(Stored data)
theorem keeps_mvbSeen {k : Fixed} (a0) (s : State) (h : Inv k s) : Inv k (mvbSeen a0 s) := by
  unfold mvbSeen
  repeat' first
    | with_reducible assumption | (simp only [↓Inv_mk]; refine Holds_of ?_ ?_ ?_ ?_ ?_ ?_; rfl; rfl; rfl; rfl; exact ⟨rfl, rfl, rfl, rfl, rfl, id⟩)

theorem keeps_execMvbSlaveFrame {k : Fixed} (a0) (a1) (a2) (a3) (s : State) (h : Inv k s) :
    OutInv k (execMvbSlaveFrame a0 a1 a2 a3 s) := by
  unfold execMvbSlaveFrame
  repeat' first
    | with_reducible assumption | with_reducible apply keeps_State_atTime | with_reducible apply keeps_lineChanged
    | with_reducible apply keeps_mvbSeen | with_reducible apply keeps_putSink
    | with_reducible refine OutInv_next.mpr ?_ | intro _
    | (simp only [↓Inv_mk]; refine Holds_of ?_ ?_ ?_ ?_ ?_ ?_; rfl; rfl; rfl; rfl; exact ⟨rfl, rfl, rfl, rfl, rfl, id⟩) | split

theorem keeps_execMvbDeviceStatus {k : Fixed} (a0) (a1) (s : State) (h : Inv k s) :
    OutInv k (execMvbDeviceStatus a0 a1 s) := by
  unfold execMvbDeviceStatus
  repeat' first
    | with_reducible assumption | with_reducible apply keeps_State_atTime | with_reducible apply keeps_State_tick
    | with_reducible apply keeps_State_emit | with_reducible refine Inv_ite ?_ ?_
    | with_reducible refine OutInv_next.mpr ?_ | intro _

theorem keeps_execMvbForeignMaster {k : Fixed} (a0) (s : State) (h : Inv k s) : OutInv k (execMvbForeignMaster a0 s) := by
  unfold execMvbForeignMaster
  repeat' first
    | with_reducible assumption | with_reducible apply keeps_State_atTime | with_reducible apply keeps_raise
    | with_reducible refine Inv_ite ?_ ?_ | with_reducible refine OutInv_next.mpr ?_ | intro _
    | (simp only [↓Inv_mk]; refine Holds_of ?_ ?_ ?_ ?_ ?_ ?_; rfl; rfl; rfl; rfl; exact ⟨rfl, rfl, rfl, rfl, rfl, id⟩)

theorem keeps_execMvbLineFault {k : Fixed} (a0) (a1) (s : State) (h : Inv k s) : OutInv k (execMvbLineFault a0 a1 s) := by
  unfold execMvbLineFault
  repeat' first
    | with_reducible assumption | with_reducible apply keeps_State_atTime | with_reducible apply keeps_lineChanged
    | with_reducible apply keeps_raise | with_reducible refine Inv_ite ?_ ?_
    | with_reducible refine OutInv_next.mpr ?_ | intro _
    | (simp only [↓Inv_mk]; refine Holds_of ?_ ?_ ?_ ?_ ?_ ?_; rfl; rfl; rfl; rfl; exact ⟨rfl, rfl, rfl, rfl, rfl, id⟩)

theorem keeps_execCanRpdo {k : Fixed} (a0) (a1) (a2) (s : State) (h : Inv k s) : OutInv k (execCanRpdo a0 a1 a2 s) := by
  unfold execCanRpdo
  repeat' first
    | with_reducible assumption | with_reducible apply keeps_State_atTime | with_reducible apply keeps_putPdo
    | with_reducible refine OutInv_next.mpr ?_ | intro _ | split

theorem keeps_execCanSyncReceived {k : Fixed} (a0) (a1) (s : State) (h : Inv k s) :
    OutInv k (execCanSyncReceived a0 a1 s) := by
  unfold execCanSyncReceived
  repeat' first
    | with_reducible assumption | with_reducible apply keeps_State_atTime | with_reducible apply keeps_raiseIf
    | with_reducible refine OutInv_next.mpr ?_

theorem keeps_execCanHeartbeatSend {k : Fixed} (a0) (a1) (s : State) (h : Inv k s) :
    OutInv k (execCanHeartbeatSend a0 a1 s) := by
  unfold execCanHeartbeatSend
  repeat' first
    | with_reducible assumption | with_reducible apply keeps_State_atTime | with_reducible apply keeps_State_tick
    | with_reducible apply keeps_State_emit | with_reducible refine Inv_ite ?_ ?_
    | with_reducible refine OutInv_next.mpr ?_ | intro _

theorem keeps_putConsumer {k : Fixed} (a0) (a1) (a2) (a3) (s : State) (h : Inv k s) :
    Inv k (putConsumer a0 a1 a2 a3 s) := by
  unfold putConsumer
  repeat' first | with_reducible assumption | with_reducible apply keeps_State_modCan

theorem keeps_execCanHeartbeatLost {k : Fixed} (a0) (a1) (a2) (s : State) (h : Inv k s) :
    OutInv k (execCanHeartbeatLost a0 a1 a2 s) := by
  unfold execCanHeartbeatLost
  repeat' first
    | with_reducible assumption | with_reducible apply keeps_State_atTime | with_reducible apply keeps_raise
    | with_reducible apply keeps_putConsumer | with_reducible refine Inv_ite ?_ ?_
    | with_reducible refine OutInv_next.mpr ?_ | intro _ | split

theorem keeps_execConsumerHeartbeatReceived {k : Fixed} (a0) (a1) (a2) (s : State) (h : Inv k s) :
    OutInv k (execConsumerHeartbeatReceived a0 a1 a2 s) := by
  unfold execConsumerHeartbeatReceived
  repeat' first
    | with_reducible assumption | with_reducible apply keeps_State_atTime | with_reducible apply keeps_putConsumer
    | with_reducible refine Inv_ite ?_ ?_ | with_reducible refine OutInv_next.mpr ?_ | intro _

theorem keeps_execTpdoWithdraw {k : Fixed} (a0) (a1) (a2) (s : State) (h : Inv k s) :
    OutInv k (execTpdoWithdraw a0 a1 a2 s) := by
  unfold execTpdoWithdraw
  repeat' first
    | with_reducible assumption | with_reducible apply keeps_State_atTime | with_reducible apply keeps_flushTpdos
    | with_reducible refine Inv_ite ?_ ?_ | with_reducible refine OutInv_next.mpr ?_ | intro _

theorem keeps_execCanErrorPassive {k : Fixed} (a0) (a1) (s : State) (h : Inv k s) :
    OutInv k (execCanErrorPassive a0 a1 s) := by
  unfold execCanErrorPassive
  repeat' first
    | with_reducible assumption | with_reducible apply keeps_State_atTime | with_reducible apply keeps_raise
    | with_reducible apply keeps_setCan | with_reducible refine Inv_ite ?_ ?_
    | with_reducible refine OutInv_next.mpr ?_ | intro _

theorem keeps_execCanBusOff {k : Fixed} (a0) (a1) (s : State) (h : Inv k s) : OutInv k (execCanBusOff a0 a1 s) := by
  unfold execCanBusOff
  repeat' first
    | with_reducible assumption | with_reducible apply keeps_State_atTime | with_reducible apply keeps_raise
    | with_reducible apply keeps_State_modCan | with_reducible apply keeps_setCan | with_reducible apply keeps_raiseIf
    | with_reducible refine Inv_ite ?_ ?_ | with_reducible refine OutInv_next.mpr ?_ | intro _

* * *

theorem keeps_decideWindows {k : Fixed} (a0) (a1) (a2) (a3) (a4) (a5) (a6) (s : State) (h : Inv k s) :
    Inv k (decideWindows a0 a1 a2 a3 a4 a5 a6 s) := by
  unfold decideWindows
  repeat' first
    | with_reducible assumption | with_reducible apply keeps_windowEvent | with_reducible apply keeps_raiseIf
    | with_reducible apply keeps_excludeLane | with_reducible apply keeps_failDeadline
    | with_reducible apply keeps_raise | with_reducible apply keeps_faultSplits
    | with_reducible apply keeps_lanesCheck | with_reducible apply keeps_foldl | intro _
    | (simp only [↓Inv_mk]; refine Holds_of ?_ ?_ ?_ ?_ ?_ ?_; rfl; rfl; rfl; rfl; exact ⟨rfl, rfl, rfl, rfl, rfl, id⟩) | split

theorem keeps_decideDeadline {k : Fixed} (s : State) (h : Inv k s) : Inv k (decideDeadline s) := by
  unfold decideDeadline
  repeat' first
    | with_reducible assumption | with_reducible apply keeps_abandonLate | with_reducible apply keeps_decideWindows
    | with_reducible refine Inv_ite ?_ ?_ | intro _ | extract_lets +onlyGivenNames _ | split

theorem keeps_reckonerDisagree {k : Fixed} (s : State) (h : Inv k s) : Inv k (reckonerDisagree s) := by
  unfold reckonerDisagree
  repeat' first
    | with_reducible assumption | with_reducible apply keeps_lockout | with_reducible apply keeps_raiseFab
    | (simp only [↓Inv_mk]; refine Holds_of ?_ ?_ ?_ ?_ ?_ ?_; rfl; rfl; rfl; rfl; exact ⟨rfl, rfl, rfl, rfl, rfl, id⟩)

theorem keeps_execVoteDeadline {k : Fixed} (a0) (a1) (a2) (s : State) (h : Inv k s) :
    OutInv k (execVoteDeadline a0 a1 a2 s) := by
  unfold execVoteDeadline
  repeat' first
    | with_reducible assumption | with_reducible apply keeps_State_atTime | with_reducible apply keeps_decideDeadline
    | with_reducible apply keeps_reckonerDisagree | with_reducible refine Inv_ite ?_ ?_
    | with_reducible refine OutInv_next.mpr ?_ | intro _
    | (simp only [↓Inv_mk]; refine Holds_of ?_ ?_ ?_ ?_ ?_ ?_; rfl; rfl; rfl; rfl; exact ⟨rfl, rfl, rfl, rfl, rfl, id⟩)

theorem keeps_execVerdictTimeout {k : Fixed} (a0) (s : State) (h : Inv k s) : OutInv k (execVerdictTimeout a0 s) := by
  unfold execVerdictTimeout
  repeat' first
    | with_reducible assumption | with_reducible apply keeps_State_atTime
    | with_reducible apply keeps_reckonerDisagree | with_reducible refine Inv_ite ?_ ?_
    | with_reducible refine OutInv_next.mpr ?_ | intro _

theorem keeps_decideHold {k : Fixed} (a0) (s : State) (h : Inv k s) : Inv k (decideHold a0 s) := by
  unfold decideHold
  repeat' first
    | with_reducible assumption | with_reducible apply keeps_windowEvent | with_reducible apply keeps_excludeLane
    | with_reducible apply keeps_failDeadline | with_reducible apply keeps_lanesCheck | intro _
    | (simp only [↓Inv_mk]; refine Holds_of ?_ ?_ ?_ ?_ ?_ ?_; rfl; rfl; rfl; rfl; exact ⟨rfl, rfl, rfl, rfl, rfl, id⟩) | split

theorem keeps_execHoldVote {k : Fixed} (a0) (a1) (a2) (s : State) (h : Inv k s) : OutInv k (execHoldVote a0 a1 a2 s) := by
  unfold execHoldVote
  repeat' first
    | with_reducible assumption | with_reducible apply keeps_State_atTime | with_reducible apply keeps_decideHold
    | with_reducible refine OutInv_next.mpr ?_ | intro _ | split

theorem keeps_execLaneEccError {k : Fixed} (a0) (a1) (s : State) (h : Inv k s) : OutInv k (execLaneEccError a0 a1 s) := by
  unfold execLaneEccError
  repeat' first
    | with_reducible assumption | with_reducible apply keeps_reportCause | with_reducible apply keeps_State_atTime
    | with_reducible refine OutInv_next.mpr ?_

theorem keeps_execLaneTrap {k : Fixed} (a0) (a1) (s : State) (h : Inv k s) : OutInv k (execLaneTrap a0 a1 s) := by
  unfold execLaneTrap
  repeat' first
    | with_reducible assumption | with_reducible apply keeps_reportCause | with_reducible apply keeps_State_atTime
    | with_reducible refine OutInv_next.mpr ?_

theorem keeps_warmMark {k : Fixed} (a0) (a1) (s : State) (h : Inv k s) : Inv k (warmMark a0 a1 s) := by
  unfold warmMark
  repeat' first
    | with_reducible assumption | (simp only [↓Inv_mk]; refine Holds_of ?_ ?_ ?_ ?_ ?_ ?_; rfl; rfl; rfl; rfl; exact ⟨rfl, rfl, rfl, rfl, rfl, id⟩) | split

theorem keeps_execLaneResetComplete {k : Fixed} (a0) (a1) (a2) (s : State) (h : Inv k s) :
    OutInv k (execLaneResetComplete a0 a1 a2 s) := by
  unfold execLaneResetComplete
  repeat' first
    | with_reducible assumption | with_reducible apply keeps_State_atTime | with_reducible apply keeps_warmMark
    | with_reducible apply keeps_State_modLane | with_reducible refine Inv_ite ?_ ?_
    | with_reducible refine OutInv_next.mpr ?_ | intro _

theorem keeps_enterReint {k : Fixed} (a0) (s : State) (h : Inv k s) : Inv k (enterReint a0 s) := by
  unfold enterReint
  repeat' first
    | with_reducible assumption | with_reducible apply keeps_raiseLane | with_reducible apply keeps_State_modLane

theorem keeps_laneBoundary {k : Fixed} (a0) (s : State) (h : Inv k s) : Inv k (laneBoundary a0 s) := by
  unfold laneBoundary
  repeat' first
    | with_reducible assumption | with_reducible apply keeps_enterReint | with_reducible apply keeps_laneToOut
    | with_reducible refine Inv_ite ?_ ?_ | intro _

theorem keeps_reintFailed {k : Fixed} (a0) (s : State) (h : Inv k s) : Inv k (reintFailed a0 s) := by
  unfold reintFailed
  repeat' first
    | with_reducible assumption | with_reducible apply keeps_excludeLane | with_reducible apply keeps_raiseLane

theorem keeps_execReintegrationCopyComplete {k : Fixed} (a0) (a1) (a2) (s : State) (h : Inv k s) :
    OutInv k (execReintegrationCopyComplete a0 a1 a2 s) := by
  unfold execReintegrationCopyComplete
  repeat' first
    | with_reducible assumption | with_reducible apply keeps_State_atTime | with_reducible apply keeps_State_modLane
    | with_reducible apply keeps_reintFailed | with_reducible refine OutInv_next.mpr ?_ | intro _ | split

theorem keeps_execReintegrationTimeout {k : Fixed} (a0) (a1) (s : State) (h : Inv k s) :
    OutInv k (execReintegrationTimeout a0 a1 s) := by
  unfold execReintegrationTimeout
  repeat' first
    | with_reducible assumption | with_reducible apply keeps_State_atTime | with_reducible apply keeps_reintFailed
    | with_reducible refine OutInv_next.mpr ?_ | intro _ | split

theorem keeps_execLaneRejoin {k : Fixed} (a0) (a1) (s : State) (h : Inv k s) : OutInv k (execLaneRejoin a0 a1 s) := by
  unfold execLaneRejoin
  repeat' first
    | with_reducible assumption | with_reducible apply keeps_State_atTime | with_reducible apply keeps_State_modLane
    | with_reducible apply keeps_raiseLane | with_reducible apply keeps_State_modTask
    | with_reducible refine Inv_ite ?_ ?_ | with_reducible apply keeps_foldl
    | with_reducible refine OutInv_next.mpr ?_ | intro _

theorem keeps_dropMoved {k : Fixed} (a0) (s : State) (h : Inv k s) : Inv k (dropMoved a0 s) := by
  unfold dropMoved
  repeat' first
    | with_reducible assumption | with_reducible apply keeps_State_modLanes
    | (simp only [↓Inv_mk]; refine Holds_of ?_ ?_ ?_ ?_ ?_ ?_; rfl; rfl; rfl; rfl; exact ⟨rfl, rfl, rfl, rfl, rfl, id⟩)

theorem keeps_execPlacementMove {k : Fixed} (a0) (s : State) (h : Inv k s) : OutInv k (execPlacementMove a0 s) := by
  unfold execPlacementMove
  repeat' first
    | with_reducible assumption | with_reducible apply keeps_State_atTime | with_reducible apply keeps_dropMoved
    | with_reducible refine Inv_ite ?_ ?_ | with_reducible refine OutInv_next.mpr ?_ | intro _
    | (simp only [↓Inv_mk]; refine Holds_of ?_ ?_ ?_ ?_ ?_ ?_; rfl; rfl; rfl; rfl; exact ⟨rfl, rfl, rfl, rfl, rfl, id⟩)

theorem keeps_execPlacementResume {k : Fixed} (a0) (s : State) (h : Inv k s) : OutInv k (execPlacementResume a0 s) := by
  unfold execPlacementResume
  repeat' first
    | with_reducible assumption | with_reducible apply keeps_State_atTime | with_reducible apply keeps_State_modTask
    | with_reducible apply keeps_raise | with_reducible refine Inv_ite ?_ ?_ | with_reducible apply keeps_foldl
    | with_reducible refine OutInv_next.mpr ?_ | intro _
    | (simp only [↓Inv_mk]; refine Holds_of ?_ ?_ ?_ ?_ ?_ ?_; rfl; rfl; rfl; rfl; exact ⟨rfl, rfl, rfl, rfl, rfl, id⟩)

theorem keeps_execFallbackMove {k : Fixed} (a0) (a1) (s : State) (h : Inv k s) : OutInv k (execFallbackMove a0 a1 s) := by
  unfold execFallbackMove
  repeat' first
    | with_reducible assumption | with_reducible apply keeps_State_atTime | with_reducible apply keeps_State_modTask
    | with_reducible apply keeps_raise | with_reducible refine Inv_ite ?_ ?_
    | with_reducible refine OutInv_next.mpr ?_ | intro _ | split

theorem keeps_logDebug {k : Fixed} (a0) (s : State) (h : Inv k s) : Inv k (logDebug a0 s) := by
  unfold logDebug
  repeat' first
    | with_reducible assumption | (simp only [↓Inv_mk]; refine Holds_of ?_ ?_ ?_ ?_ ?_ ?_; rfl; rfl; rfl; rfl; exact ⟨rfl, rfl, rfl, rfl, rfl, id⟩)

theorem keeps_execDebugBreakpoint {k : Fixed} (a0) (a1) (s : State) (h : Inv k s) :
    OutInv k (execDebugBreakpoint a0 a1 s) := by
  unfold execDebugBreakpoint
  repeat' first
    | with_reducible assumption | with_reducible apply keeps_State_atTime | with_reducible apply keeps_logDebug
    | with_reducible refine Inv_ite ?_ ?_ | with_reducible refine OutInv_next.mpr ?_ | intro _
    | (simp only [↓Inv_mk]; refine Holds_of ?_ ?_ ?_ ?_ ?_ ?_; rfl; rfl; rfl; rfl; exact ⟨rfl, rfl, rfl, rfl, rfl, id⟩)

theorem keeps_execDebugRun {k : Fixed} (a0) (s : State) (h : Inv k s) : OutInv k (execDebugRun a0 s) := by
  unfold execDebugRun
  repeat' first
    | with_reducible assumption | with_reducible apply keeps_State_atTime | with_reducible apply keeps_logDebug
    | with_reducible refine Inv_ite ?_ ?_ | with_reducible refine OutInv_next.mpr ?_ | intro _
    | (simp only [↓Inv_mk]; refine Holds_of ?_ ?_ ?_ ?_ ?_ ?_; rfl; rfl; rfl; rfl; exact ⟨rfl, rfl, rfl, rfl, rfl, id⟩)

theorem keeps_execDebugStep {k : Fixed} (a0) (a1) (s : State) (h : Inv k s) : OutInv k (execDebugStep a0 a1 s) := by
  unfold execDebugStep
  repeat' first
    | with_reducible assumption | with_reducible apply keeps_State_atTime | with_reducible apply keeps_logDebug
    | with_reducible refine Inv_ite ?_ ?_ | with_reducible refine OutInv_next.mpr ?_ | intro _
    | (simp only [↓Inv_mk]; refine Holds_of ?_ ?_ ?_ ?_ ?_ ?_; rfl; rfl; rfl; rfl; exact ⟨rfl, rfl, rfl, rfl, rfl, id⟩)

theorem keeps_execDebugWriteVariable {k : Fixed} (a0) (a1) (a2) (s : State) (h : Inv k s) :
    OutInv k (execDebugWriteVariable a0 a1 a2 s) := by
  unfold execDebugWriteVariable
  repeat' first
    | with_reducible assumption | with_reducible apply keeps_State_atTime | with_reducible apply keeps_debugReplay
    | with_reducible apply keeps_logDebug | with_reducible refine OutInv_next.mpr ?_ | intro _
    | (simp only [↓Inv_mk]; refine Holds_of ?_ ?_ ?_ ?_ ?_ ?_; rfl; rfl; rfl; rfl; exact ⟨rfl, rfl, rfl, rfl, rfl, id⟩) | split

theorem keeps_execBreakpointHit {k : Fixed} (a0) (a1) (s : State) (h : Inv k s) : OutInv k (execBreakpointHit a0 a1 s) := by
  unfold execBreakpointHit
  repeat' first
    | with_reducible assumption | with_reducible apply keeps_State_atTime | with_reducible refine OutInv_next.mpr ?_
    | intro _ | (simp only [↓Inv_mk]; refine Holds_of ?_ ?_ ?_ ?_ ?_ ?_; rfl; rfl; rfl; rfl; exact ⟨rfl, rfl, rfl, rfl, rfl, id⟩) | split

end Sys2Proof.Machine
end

The problem: In the data above, find the line with "repeat' first |" and the line with "with_reducible apply keeps_flushTpdos". Retype both, plus every line between them, exactly.

Exercise answer:
  repeat' first | with_reducible assumption | with_reducible apply keeps_State_modCan

theorem keeps_execCanHeartbeatLost {k : Fixed} (a0) (a1) (a2) (s : State) (h : Inv k s) :
    OutInv k (execCanHeartbeatLost a0 a1 a2 s) := by
  unfold execCanHeartbeatLost
  repeat' first
    | with_reducible assumption | with_reducible apply keeps_State_atTime | with_reducible apply keeps_raise
    | with_reducible apply keeps_putConsumer | with_reducible refine Inv_ite ?_ ?_
    | with_reducible refine OutInv_next.mpr ?_ | intro _ | split

theorem keeps_execConsumerHeartbeatReceived {k : Fixed} (a0) (a1) (a2) (s : State) (h : Inv k s) :
    OutInv k (execConsumerHeartbeatReceived a0 a1 a2 s) := by
  unfold execConsumerHeartbeatReceived
  repeat' first
    | with_reducible assumption | with_reducible apply keeps_State_atTime | with_reducible apply keeps_putConsumer
    | with_reducible refine Inv_ite ?_ ?_ | with_reducible refine OutInv_next.mpr ?_ | intro _

theorem keeps_execTpdoWithdraw {k : Fixed} (a0) (a1) (a2) (s : State) (h : Inv k s) :
    OutInv k (execTpdoWithdraw a0 a1 a2 s) := by
  unfold execTpdoWithdraw
  repeat' first
    | with_reducible assumption | with_reducible apply keeps_State_atTime | with_reducible apply keeps_flushTpdos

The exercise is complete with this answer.